> Assigned task
For the material that follows, return exactly the lines from the one with "theorem safe_exec (i" through the one with "safe_execInv h md ms1", both ends included.

*** Opening Data records ***

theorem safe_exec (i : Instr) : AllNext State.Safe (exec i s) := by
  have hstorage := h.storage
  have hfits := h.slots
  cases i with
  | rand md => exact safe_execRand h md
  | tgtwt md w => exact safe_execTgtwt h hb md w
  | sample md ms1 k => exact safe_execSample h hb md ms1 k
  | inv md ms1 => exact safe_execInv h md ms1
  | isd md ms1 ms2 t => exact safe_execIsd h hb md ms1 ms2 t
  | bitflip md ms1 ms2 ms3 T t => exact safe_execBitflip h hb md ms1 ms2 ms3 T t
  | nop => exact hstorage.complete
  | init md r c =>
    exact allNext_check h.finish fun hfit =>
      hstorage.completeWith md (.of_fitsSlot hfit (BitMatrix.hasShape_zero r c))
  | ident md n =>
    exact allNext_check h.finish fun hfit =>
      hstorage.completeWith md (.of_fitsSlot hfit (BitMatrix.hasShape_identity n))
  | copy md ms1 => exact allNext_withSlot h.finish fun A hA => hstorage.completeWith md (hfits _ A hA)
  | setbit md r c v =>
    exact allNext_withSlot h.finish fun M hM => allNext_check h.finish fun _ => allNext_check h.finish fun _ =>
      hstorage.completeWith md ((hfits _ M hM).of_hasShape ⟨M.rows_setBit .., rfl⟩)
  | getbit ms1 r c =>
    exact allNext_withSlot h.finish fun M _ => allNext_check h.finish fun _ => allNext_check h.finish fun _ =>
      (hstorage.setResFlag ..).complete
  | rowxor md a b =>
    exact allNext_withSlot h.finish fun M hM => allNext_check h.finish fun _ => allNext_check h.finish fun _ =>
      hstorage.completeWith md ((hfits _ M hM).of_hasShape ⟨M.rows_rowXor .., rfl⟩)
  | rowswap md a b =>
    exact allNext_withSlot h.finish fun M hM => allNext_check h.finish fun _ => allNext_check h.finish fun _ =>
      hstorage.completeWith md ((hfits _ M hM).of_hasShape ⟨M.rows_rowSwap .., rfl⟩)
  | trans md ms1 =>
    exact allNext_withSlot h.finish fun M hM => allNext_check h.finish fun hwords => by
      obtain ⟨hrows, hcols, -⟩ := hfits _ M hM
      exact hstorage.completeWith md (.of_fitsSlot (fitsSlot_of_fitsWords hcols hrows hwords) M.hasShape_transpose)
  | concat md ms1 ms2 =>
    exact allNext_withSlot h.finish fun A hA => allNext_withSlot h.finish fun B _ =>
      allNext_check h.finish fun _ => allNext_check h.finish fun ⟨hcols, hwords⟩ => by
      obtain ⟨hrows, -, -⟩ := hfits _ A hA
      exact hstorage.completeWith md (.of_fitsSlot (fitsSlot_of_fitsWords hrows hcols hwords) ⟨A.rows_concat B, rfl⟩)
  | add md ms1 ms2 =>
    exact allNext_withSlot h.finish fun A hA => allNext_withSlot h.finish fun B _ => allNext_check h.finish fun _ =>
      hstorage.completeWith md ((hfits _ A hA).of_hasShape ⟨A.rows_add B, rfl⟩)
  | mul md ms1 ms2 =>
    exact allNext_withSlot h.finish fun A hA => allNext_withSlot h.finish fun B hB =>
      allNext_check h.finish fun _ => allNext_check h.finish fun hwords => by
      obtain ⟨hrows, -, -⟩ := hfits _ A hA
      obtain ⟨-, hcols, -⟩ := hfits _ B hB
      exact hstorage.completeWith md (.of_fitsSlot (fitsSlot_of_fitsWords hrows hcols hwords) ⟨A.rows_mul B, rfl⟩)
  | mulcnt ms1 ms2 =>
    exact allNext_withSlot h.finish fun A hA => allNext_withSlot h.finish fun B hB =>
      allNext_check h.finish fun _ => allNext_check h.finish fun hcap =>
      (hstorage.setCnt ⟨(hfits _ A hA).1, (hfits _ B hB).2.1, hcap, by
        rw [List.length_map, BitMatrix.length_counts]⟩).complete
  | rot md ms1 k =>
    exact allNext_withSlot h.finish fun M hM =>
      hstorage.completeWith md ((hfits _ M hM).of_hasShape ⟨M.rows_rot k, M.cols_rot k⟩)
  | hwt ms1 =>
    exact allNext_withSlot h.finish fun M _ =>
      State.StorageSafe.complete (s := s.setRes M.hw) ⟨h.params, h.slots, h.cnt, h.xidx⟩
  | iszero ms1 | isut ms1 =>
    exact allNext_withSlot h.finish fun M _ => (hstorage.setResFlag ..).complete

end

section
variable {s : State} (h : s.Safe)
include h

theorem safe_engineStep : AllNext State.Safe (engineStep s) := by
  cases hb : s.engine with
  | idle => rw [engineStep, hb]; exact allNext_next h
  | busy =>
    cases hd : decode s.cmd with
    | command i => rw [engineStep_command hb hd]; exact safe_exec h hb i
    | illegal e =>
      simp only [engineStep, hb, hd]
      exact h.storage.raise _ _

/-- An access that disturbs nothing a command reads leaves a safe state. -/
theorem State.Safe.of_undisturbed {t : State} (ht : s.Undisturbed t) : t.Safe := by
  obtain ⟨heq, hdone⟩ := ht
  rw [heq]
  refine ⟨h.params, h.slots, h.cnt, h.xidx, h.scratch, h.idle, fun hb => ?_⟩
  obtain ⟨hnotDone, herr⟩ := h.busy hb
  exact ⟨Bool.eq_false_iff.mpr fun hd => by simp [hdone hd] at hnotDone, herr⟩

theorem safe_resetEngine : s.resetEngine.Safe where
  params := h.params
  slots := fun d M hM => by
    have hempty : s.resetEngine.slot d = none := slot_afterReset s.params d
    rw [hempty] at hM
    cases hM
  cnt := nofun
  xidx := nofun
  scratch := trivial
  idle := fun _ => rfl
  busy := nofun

*** Closing Data records ***
*** Opening Data records ***

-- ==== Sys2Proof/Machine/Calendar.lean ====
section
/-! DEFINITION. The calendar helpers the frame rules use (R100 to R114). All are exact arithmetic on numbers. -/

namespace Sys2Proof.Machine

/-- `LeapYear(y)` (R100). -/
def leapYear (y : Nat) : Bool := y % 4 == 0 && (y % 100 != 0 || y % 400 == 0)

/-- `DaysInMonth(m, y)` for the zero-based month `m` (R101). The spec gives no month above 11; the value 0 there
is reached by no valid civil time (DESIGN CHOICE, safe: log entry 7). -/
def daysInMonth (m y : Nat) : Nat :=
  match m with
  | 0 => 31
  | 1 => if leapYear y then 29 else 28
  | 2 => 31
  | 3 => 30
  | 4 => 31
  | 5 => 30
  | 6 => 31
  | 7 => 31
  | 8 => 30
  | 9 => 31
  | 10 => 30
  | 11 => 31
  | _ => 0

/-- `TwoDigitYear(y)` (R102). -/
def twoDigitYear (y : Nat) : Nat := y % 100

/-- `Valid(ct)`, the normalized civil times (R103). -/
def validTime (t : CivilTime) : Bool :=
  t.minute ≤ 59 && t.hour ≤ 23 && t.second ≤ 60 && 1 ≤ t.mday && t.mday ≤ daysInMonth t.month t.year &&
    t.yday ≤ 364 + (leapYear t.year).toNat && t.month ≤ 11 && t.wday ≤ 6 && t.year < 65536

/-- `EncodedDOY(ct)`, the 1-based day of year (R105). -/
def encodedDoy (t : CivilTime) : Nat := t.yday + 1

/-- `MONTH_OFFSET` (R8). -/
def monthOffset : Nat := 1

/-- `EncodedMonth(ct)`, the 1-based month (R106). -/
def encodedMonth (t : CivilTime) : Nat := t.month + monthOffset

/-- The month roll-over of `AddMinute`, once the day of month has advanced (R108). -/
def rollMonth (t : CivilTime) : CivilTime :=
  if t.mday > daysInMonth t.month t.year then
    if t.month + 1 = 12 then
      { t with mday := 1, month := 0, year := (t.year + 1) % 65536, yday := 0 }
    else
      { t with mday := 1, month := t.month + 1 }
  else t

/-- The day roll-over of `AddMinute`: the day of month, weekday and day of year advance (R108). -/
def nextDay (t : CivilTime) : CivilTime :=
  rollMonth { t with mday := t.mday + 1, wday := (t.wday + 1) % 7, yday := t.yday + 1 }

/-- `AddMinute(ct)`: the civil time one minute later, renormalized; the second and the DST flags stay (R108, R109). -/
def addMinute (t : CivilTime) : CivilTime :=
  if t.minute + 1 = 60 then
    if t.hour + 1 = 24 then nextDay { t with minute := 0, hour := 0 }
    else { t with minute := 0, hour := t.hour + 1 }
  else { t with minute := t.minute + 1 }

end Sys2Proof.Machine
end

*** Closing Data records ***

> Answer to this problem
theorem safe_exec (i : Instr) : AllNext State.Safe (exec i s) := by
  have hstorage := h.storage
  have hfits := h.slots
  cases i with
  | rand md => exact safe_execRand h md
  | tgtwt md w => exact safe_execTgtwt h hb md w
  | sample md ms1 k => exact safe_execSample h hb md ms1 k
  | inv md ms1 => exact safe_execInv h md ms1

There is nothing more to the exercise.